A relation between $(2,2m-1)$ minimal strings and the Virasoro minimal string

TL;DR

This paper establishes a connection between Virasoro minimal strings and $(2,2m-1)$ minimal strings, using matrix models to derive string equations and analyze correlators and quantum volumes in the JT gravity limit.

Contribution

It introduces a new formulation of Virasoro minimal strings via matrix models, enabling computation of correlators and analysis of their scaling behavior.

Findings

Derived the string equation for Virasoro minimal strings from density of states expansion.

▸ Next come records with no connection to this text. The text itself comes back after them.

/-- The synchronization instructions: a WAIT.TOK whose condition holds completes at once; one that must wait leaves the core in STATE 2; a wait in progress completes once its condition holds; CLR.TOK clears CNT and keeps GEN; SIG.TOK counts an arrival of the current generation; BAR.COH arrives and waits in STATE 3 (R90, R99, R101, R202, R203). -/
def Obligations.Synchronization : Prop :=
  ∀ (c : CoreId) (w : Word) (s : State),
    (Executes c.val 10 0 w s → drained s c.val = true → s.fld (rCoreTok c.val (bits w 49 44)) 15 0 = syncGen (s.core c.val) w →
      bits w 37 30 ≤ s.fld (rCoreTok c.val (bits w 49 44)) 23 16 →
      ∃ t, exec (.waitTok c) s = .next t ∧ OnlyCore c.val (corePc s c.val + 1) s t ∧ t.core c.val = s.core c.val) ∧
    (Executes c.val 10 0 w s → drained s c.val = true → s.fld (rCoreTok c.val (bits w 49 44)) 15 0 = syncGen (s.core c.val) w →
      s.fld (rCoreTok c.val (bits w 49 44)) 23 16 < bits w 37 30 →
      ∃ t, exec (.waitTok c) s = .next t ∧ coreSt t c.val = 2 ∧ corePc t c.val = corePc s c.val ∧
        (t.core c.val).wait = some (bits w 49 44, syncGen (s.core c.val) w, bits w 37 30) ∧ (∀ off, off ≠ rCoreStat c.val → t.rd off = s.rd off)) ∧
    (∀ tok g n, (s.core c.val).wait = some (tok, g, n) → coreSt s c.val = 2 → Goes c.val s → s.fld (rCoreTok c.val tok) 15 0 = g → n ≤ s.fld (rCoreTok c.val tok) 23 16 →
      ∃ t, exec (.waitTokComplete c) s = .next t ∧ coreSt t c.val = 1 ∧ corePc t c.val = corePc s c.val + 1 ∧ coreLate t c.val = false ∧
        t.core c.val = { s.core c.val with wait := none }) ∧
    (Executes c.val 10 1 w s → ∃ t, exec (.clrTok c) s = .next t ∧ OnlyToken c.val (bits w 49 44) (corePc s c.val + 1) s t ∧
      t.fld (rCoreTok c.val (bits w 49 44)) 23 16 = 0 ∧ t.fld (rCoreTok c.val (bits w 49 44)) 15 0 = s.fld (rCoreTok c.val (bits w 49 44)) 15 0) ∧
    (Executes c.val 10 2 w s → s.fld (rCoreTok c.val (bits w 49 44)) 15 0 = syncGen (s.core c.val) w →
      ∃ t, exec (.sigTok c) s = .next t ∧ OnlyToken c.val (bits w 49 44) (corePc s c.val + 1) s t ∧
        t.fld (rCoreTok c.val (bits w 49 44)) 23 16 = min (s.fld (rCoreTok c.val (bits w 49 44)) 23 16 + 1) 255 ∧
        t.fld (rCoreTok c.val (bits w 49 44)) 15 0 = s.fld (rCoreTok c.val (bits w 49 44)) 15 0) ∧
    (Executes c.val 10 3 w s → drained s c.val = true → coreWindow s c.val = true →
      ∃ t, exec (.barCoh c) s = .next t ∧ coreSt t c.val = 3 ∧ corePc t c.val = corePc s c.val + 1 ∧ (t.core c.val).arrived = true ∧
        (∀ off, off ≠ rCoreStat c.val → t.rd off = s.rd off) ∧ (∀ d, d ≠ c.val → t.core d = s.core d))

/-! ### The machine -/

/-- A step with a command at the front of the queue is that command's effect on the state with the queue's rest. -/
def Obligations.StepRunsFrontCommand : Prop :=
  ∀ (c : Instr) (rest : List Instr) (s : State), step { s with pending := c :: rest } = exec c { s with pending := rest }

/-- With an empty queue a step lets one nanosecond pass (the model's own choice, log entry 3): every register but the sidereal counter and the fields' CHR_NOW, every core, the store range and what has left the module stay. -/
def Obligations.IdleStepFrame : Prop :=
  ∀ s : State, s.pending = [] → ∃ t, step s = .next t ∧ t.pending = [] ∧ (∀ off, off ≠ rChrTime → (∀ f < 84, off ≠ rChrNow f) → t.rd off = s.rd off) ∧ t.cores = s.cores ∧
    t.mem = s.mem ∧ t.memX = s.memX ∧ t.fst = s.fst ∧ t.out = s.out ∧ t.limbs = s.limbs ∧ t.links = s.links

/-- Every command answers a next state and leaves the commands that wait as they are. -/
def Sys2Proof.Claims.ExecKeepsQueue : Prop :=
  ∀ (c : Instr) (s : State), ∃ t, exec c s = .next t ∧ t.pending = s.pending

/-- Every step, from every state, keeps the canonical form of the tables by address: rising keys in the store range, its poison bits, the registers, the cores and the field stores, and no entry of the store range equal to what an unlisted byte reads as. -/
def Obligations.StepKeepsTables : Prop :=
  ∀ s t : State, StateInv s → step s = .next t → StateInv t

/-- The state after reset meets the invariant of the tables. -/
def Obligations.ResetMeetsInvariant : Prop := StateInv State.reset

/-- A step takes back nothing that has left the module, and runs exactly the front command: the queue that remains is the rest. -/
def Sys2Proof.Claims.StepConsumesQueue : Prop :=
  ∀ s t : State, step s = .next t → t.pending = s.pending.tail ∧ s.out <:+ t.out ∧ s.draws ≤ t.draws

namespace Sys2Proof.Claims

/-- Only core c's record and the registers of `offs` can differ between s and t; the other cores stay. -/
def OnlyAt (c : Nat) (offs : List Nat) (s t : State) : Prop :=
  t = { s with regs := t.regs, cores := t.cores } ∧ (∀ off, off ∉ offs → t.rd off = s.rd off) ∧ ∀ d, d ≠ c → t.core d = s.core d

/-- No halt waits for core c's array, and the local port holds no packet. -/
def Quiet (c : Nat) (s : State) : Prop := arrayBusy (s.core c) = false ∧ (s.core c).haltTo = none ∧ (s.core c).held = []

/-- A domain has room for an error that neither of its records repeats: its ACTIVE record is empty (R621). -/
def Empty (d : Dom) (s : State) : Prop := recV (s.rd (errBase d + 8)) = false ∧ recV (s.rd (errBase d + 0x28)) = false

end Sys2Proof.Claims

/-- Writes of CORE_CTL.RUN, HALT and STEP1 at a core whose port holds nothing: RUN = 1 in STATE 0 or 7 starts it at START_PC with BAR_EPOCH 0, in the compute window in cohort A and in the transfer window in cohort B; in STATE 4, 5 or 6 it resumes where it stood; RUN = 0 or HALT of a running core with no array access outstanding halts it into STATE 4; STEP1 lets a halted core issue with RUN = 0; in a field whose compute domain is off RUN changes nothing (R41, R53, R89, R120 to R123). -/
def Obligations.CoreControl : Prop :=
  ∀ (c : CoreId) (s : State), Quiet c.val s → coreDisabled s c.val = false →
    (computeOn s (fieldOf c.val) = false → ∃ t, exec (.run c true) s = .next t ∧ (∀ d, t.core d = s.core d) ∧ OnlyAt c.val [] s t) ∧ (computeOn s (fieldOf c.val) = true →
    (coreSt s c.val = 0 ∨ coreSt s c.val = 7 → ∃ t, exec (.run c true) s = .next t ∧ coreSt t c.val = 1 ∧ corePc t c.val = s.fld (rCoreCtl c.val) 28 16 ∧
      t.fld (rCoreStat c.val) 47 32 = 0 ∧ coreWindow t c.val = !s.flag (rCoreId c.val) 34 ∧ coreLate t c.val = false ∧ t.flag (rCoreCtl c.val) 0 = true ∧
      t.core c.val = { s.core c.val with vmode := s.flag (rCoreCtl c.val) 3, arrived := false, wait := none, longRec := false } ∧
      OnlyAt c.val [rCoreStat c.val, rCoreCtl c.val] s t) ∧
    (4 ≤ coreSt s c.val → coreSt s c.val ≤ 6 → ∃ t, exec (.run c true) s = .next t ∧ coreSt t c.val = (if (s.core c.val).arrived then 3 else 1) ∧
      corePc t c.val = corePc s c.val ∧ coreWindow t c.val = coreWindow s c.val ∧ t.flag (rCoreCtl c.val) 0 = true ∧
      t.core c.val = { s.core c.val with longRec := false } ∧ OnlyAt c.val [rCoreStat c.val, rCoreCtl c.val] s t) ∧
    (∀ i ∈ [Instr.run c false, Instr.halt c], coreRunning s c.val = true → ∃ t, exec i s = .next t ∧ coreSt t c.val = 4 ∧ corePc t c.val = corePc s c.val ∧
      coreLate t c.val = false ∧ coreWindow t c.val = coreWindow s c.val ∧ t.fld (rCoreCtl c.val) 2 0 = 0 ∧
      t.core c.val = { s.core c.val with wait := none, wptHit := false } ∧ OnlyAt c.val [rCoreStat c.val, rCoreCtl c.val] s t) ∧
    (4 ≤ coreSt s c.val → coreSt s c.val ≤ 6 → ∃ t, exec (.step1 c) s = .next t ∧ coreSt t c.val = (if (s.core c.val).arrived then 3 else 1) ∧
      t.flag (rCoreCtl c.val) 2 = true ∧ corePc t c.val = corePc s c.val ∧ (∀ d, t.core d = s.core d) ∧ OnlyAt c.val [rCoreStat c.val, rCoreCtl c.val] s t))

/-- The halts a core takes by itself, at a port that holds nothing: a halt in progress is taken once the array has no access outstanding; a breakpoint halts a core in STATE 1 into STATE 5 before the instruction issues (R59, R120, R126). -/
def Sys2Proof.Claims.HaltsTaken : Prop :=
  ∀ (c : CoreId) (s : State), arrayBusy (s.core c.val) = false → (s.core c.val).held = [] →
    (∀ st, (s.core c.val).haltTo = some st → st < 8 → ∃ t, exec (.haltTaken c) s = .next t ∧ coreSt t c.val = st ∧ corePc t c.val = corePc s c.val ∧
      t.fld (rCoreCtl c.val) 2 0 = 0 ∧ t.core c.val = { s.core c.val with haltTo := none, wait := none, wptHit := false } ∧ OnlyAt c.val [rCoreStat c.val, rCoreCtl c.val] s t) ∧
    ((s.core c.val).haltTo = none → coreSt s c.val = 1 → atBreakpoint s c.val = true → ∃ t, exec (.breakpointHit c) s = .next t ∧ coreSt t c.val = 5 ∧
      corePc t c.val = corePc s c.val ∧ t.fld (rCoreCtl c.val) 2 0 = 0 ∧ t.core c.val = { s.core c.val with wait := none, wptHit := false } ∧
      OnlyAt c.val [rCoreStat c.val, rCoreCtl c.val] s t)

/-- The limits on a core: the watchdog is the contained error 0x0009 with the PC as INFO in STATE 1 with no array instruction at work; a wait beyond its limit sets LONG_WAIT and is one deferred error 0x0006; both only with CORE_CTL bit 4. A counter's wrap adds 1 to its upper count up to 65,535, clears the lower one and is one night-log record (R57, R108, R127 to R129). -/
def Sys2Proof.Claims.CoreLimits : Prop :=
  ∀ (c : CoreId) (s : State),
    (coreSt s c.val = 1 → s.flag (rCoreCtl c.val) 4 = true → arrayBusy (s.core c.val) = false → exec (.sequencerWatchdog c) s = .next (raise (.core c) 2 0 0x0009 (wd (corePc s c.val)) s)) ∧
    (coreSt s c.val = 2 ∨ coreSt s c.val = 3 → s.flag (rCoreCtl c.val) 4 = true → (s.core c.val).longRec = false → Empty (.core c) s →
      ∃ t, exec (.waitLimitExceeded c) s = .next t ∧ t.flag (rCoreStat c.val) 48 = true ∧ coreSt t c.val = coreSt s c.val ∧ corePc t c.val = corePc s c.val ∧
        t.core c.val = { s.core c.val with longRec := true } ∧ recV (t.rd (errBase (.core c) + 8)) = true ∧ recClass (t.rd (errBase (.core c) + 8)) = 1 ∧
        t.fld (errBase (.core c) + 8) 47 32 = 0x0006 ∧ t.rd (errBase (.core c) + 0x20) = wd (corePc s c.val)) ∧
    (∀ busy, ∃ t, exec (.counterWrap c busy) s = .next t ∧ t.fld (if busy then rCoreBusy c.val else rCoreWait c.val) 47 0 = 0 ∧
      t.fld (if busy then rCoreBusy c.val else rCoreWait c.val) 63 48 = min (s.fld (if busy then rCoreBusy c.val else rCoreWait c.val) 63 48 + 1) 65535 ∧
      t.rd ringNlog.head = s.rd ringNlog.head + 1 ∧ t.cores = s.cores)

/-- The local port reads the send at the head of the queue in the transfer window, or in late admission: its lines, clean words, leave in packets of at most 32 flits with the head of R315, the last of them marked; the entry leaves the queue, and the sender's own token, if it asked for one, takes an arrival (R84, R197, R198, R315). -/
def Sys2Proof.Claims.SendReads : Prop :=
  ∀ (c : CoreId) (s : State) (op : SendOp) (rest : List SendOp) (m : Nat → Word), (s.core c.val).sendq = op :: rest → coreWindow s c.val = false ∨ coreLate s c.val = true →
    computeOn s (fieldOf c.val) = true → op.ssrc.toNat % 64 = 0 → op.ssrc.toNat + 64 * (bits op.sctl 33 24 + 1) ≤ 0x80000 →
    (∀ i < 8 * (bits op.sctl 33 24 + 1), Holds c.val (i + op.ssrc.toNat / 8) (m i) s) →
    ∀ sent, sent = (cutBody 32 op.sdst.toNat ((List.range (8 * (bits op.sctl 33 24 + 1))).map (fun i => (⟨m i, false⟩ : PWord)))).foldl
        (fun t b => if iOp op.word = 1 then t.send { sendHead s c.val op with daddr := b.1, lastp := b.2.1, body := b.2.2 }
          else injectPkt { sendHead s c.val op with daddr := b.1, lastp := b.2.1, body := b.2.2 } t) (s.modCore c.val (fun k => { k with sendq := rest })) →
      exec (.sendRead c) s = .next (if bit op.word 12 then tokArrive c.val (bits op.word 11 6) (bits op.sctl 15 0) sent else sent)

/-- A corrected codeword is written back where it still reads as corrected, and waits no longer (R73). -/
def Sys2Proof.Claims.CorrectedWriteBack : Prop :=
  ∀ (c : CoreId) (instr : Bool) (word : Nat) (s : State) (w fixed : Codeword) (d : PWord), (instr, word) ∈ (s.core c.val).wbq →
    tfind (if instr then (s.core c.val).istore else (s.core c.val).store) word = some w → eccDecode w word = .corrected d fixed →
    ∃ t, exec (.correctedWriteback c instr word) s = .next t ∧ (instr, word) ∉ (t.core c.val).wbq ∧
      tfind (if instr then (t.core c.val).istore else (t.core c.val).store) word = some fixed ∧
      (∀ j, j ≠ word → tfind (if instr then (t.core c.val).istore else (t.core c.val).store) j = tfind (if instr then (s.core c.val).istore else (s.core c.val).store) j) ∧
      (if instr then (t.core c.val).store = (s.core c.val).store else (t.core c.val).istore = (s.core c.val).istore) ∧ OnlyAt c.val [] s t

/-- The barrier, late admission and token arrivals: a barrier whose mapped cores have all arrived releases, and each of them, with a port that holds nothing and no STEP1, leaves STATE 3 for STATE 1, changes its window and counts the epoch; late admission begins at a drained wait in the compute window; an arrival of the token's generation counts up to 255, one of a later generation starts it at 1, and an earlier one is LATE and the contained error 0x0007 (R91, R97, R98, R102, R104). -/
def Obligations.BarrierAndTokens : Prop :=
  ∀ (s : State),
    (∀ (f : FieldId) (c : Nat), barrierReady s f.val = true → c ∈ mappedOf s f.val → coreSt s c = 3 → (∀ d ∈ mappedOf s f.val, (s.core d).held = [] ∧ s.flag (rCoreCtl d) 2 = false) →
      ∃ t, exec (.barrierRelease f) s = .next t ∧ coreSt t c = 1 ∧ coreWindow t c = !coreWindow s c ∧ t.fld (rCoreStat c) 47 32 = (s.fld (rCoreStat c) 47 32 + 1) % 65536 ∧
        corePc t c = corePc s c ∧ (t.core c).arrived = false) ∧
    (∀ c : CoreId, coreWindow s c.val = true → coreSt s c.val = 2 → drained s c.val = true → (s.core c.val).held = [] →
      ∃ t, exec (.lateAdmissionBegin c) s = .next t ∧ coreLate t c.val = true ∧ coreSt t c.val = 2 ∧ (∀ d, t.core d = s.core d) ∧ OnlyAt c.val [rCoreStat c.val] s t) ∧
    (∀ (c : CoreId) (tok gen : Nat), tok < 64 → gen < 65536 →
      (s.fld (rCoreTok c.val tok) 15 0 = gen → ∃ t, exec (.tokenArrival c tok gen) s = .next t ∧ t.fld (rCoreTok c.val tok) 23 16 = min (s.fld (rCoreTok c.val tok) 23 16 + 1) 255 ∧
        t.fld (rCoreTok c.val tok) 15 0 = gen ∧ t = { s with regs := t.regs } ∧ ∀ off, off ≠ rCoreTok c.val tok → t.rd off = s.rd off) ∧
      (0 < (gen + 65536 - s.fld (rCoreTok c.val tok) 15 0) % 65536 → (gen + 65536 - s.fld (rCoreTok c.val tok) 15 0) % 65536 < 0x8000 → ∃ t, exec (.tokenArrival c tok gen) s = .next t ∧
        t.fld (rCoreTok c.val tok) 23 16 = 1 ∧ t.fld (rCoreTok c.val tok) 15 0 = gen ∧
        ((s.core c.val).wait = none → t = { s with regs := t.regs } ∧ ∀ off, off ≠ rCoreTok c.val tok → t.rd off = s.rd off)) ∧
      (0x8000 ≤ (gen + 65536 - s.fld (rCoreTok c.val tok) 15 0) % 65536 →
        exec (.tokenArrival c tok gen) s = .next (coreFault c.val 5 0x0007 (wd (tok * 65536 + gen)) (s.satFld (rCoreTok c.val tok) 31 24 1))))

namespace Sys2Proof.Claims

Connected Virasoro minimal strings to multicritical matrix models dual to $(2,2m-1)$ minimal strings.

Analyzed the scaling behavior of correlators and quantum volumes in the JT gravity limit.

Abstract

We propose a connection between the newly formulated Virasoro minimal string and the well-established $(2,2m-1)$ minimal string by deriving the string equation of the Virasoro minimal string using the expansion of its density of states in powers of $E^{m+1/2}$. This string equation is expressed as a power series involving double-scaled multicritical matrix models, which are dual to $(2,2m-1)$ minimal strings. This reformulation of Virasoro minimal strings enables us to employ matrix theory tools to compute its $n$-boundary correlators. We analyze the scaling behavior of $n$-boundary correlators and quantum volumes $V^{(b)}_{0,n}(\ell_1,\dots,\ell_n)$ in the JT gravity limit.